The Federal Communication Commission’s (FCC) long-awaited – and much debated – privacy rules for Internet Service Providers (ISPs) have now been adopted. The agency approved the rules by a 3-2 vote along political party lines last Thursday.
Several of the FCC requirements are particularly notable for being more restrictive than the Federal Trade Commission’s (FTC) standards for consumer online privacy. In this post we provide an overview of some of the new FCC rules and highlight key areas where the FCC’s requirements diverge from the FTC’s framework.
Requirements for ISPs
Although the full text of the FCC’s decision has not yet been released, an agency fact sheet provides details on some of the key requirements:
- Transparency. The rules require that ISPs, whether they offer mobile broadband or fixed broadband services, to: (1) notify customers about what types of information the ISP collects about customers; (2) specify how and for what purposes the ISP uses and shares this information; and (3) identify the types of entities with which the ISP shares this information.
- Consumer Choice. ISPs must obtain opt-in consent to use and share “sensitive information” such as precise geolocation information, web browsing history, app usage history, the content of communications, and health information. ISPs must also provide consumers an ability to opt out of the use and sharing of non-sensitive information. Certain exceptions to these consent standards are provided, including for example the use and sharing of certain de-identified data; non-sensitive information used to provide and market certain ISP services and equipment; the provision of service and billing; and to prevent fraudulent use of the provider’s network.
- Take-It-or-Leave-It Offers. ISPs cannot refuse to serve customers who do not consent to the use and sharing of their information for commercial purposes.
- Pay-for-Privacy. Heightened disclosure is required for plans that offer discounts or other incentives in exchange for opt-in consent. The FCC will examine plans on a case-by-case basis.
- Data Security and Breach Notification. ISPs must take reasonable measures to protect consumer data. ISPs also must notify consumers of data breaches within 30 days unless they determine that no harm is reasonably likely to occur.
The FCC’s implementation timelines vary for these rules. The data security requirements become effective 90 days after the final rules are published in the Federal Register. The breach notification requirements become effective 6 months after publication. The notice and choice requirements become effective one year from publication (two years for smaller providers).
The FCC’s Rules Are More Restrictive than the FTC’s Standards in Some Important Respects
Although the full details of the rules have not yet been released, we know that the FCC regulations will require opt-in consent for more categories of information than would be required under prior FTC guidance. For example, traditional “opt in” categories according to the FTC include Social Security numbers and children’s, financial, health and precise geolocation data. The FCC will also require ISPs to obtain opt-in consent before using and sharing subscribers’: 1) web browsing history; 2) app usage history; and 3) communications content.

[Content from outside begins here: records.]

-- ==== Sys2Proof/Machine/Turn.lean ====
section
/-! DEFINITION. Sys2Proof/Machine/Turn.lean: which agent or event moves next (log 6, log 7), the inputs (log 7), the fetch of each agent (06 R130, 12 R258, 22
R443), and what a word that is no instruction does (05 R110, R111). -/
namespace Sys2Proof.Machine

/-- What happens next: an event, a word of the current agent, or nothing more than a change of state. -/
inductive Turn where
  | event (i : Instr) (s : State)
  | run (s : State)
  | idle (s : State)

/-- The current agent has a word to execute. A context whose watchdog count is zero has none (12 R262). -/
def agentReady (s : State) : Bool :=
  match s.agent with
  | .hart => s.hart.status == .running
  | .advice => s.hart.resident && s.hart.adv.status == .ready && s.hart.adv.wdog != 0
  | .ozsis => s.boot != .dead

/-- Harts whose instruction waits to issue (15 R341, 11 R236) try it again after an event. -/
def releaseRetry (s : State) : State := updHarts s (fun h => h.wait == .retry) (fun h => { h with status := .running, wait := .none })

/-- Take the event that is due first. -/
def firstDue (s : State) : Option Turn :=
  match s.pending with
  | [] => none
  | i :: r => some (.event i (releaseRetry { s with pending := r }))

/-- Make a hart current, with one of its agents. -/
def chooseAgent (s : State) (h : Nat) (a : Agent) : State := { focus s h with agent := a }

/-- A die's RDC gives up the sectors of a line of an NC page: the written bytes go home (11 R241). -/
def evictNc (s : State) (die line : Nat) : State :=
  let mine : NcCopy → Bool := fun c => decide (c.die.toNat = die) && decide (c.sector / 4 = line)
  let t := (s.nc.filter mine).foldl ncWriteBack s
  { t with nc := t.nc.filter (fun c => !mine c) }

/-- The host writes a device line that it owns (11 Table 11.5, R240; 21 R437): E becomes M, the sector is dirty. The data, held once at home (log 5), are those that its
WbD or AckD brings; they carry no tag (19 R405). Messages of the host that waited for its store are tried again (21 R438). -/
def hostStore (s : State) (pa : Nat) (bytes : List Byte) : State :=
  match rdcOf s 4 (pa / 256) with
  | some r =>
    if deviceMem s pa && hostCoherent s && (r.st == .e || r.st == .m) && decide (pa % 64 + bytes.length ≤ 64) then
      serveHost (writeUntagged (dirtySector s 4 (pa / 256) (pa / 64)) pa bytes none)
    else s
  | none => s

/-- An error in a die's copy of a sector (18 R391, R395): the copy of an NC sector, or a valid sector of a coherent line, whose data are held once (log 5). -/
def poisonCopy (s : State) (die sector : Nat) (unit : BitVec 16) : State :=
  match ncOf s die sector with
  | some c => sectorPoisoned (setNc s die sector (some { c with poison := true })) die sector unit
  | none =>
    if (rdcOf s die (sector / 4)).any (fun r => r.valid.getLsbD (sector % 4)) && isDeviceMem (sector * 64) then
      sectorPoisoned (setPoison s sector true) die sector unit
    else s

/-- What an input does. -/
def applyInput (s : State) (i : Input) : State :=
  match i with
  | .evict agent line => if agent = 5 then endCount s line else evictLine (evictNc s agent.toNat line) agent line
  | .corrected die unit pa => bumpFree (logEvent s die.toNat 1 unit.toNat pa (Config.freeWord s.free))
  | .strike hid => (hartOf s hid).elim s (fun h => if h.resident then escalate s (h.lcore.toNat / 64) 5 h.lcore.toNat 0 else s)
  | .tileError hid cell =>
    updHarts s (fun h => decide (h.hid = hid) && h.resident) (fun h => { h with mat := { h.mat with bad := Store.set zeroOf h.mat.bad cell 1 } })
  | .storeError sector unit =>
    if s.vs.any (fun e => decide (e.sector = sector)) then
      sectorPoisoned { s with vs := updWhere (fun e => decide (e.sector = sector)) (fun e => { e with poison := true }) s.vs } (homeDie (sector * 64)) sector unit
    else s
  | .copyError die sector unit => poisonCopy s die.toNat sector unit
  | .laneError hid n => updHarts s (fun h => decide (h.hid = hid) && h.resident) (fun h => { h with lane := n })
  | .fuses ok => { s with phys := { s.phys with fusesOk := ok } }
  | .spdmVersion v13 => { s with oz := { s.oz with spdm13 := v13 } }
  | .rebuild x => joinRebuild s x
  | .peer c => peerArrives s c
  | .peerEnd c => peerEnds s c
  | .hostData pa bytes => hostStore s pa.toNat bytes

/-- When the bounded wait of a hart ends (06 R143, 15 R351, 16 R367), and its watchdog (18 R386). A context that is switched out has only its PARK. -/
def hartEnds (s : State) (h : Hart) : List (Nat × Instr) :=
  let lim := (mgmtGet s 0x70010).toNat
  (match h.wait with
    | .park n => [(h.since + n, .parkExpiry h.hid)]
    | .bwait _ _ _ b _ => if h.out || b == BitVec.allOnes 48 then [] else [(h.since + b.toNat, .bwaitDeadline h.hid)]
    | .monwait _ b => if h.out || b == BitVec.allOnes 64 then [] else [(h.since + b.toNat, .monwaitTimeout h.hid)]
    | _ => [])
    ++ (if h.resident && decide (lim ≠ 0) then [(h.retiredAt + lim, .hartWatchdog h.hid)] else [])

Second, the FCC has prohibited take-it-or-leave-it offers, which are currently allowable under FTC standards.
Third, the FCC has imposed heightened transparency rules for companies that offer incentives in exchange for a customer’s express affirmative consent.
Not only do these rules go beyond FTC standards, but the FCC can impose forfeitures and other penalties for first-time rule violators, whereas the FTC cannot impose civil penalties against first-time rule violators.
We will update this post after the text of the decision is released.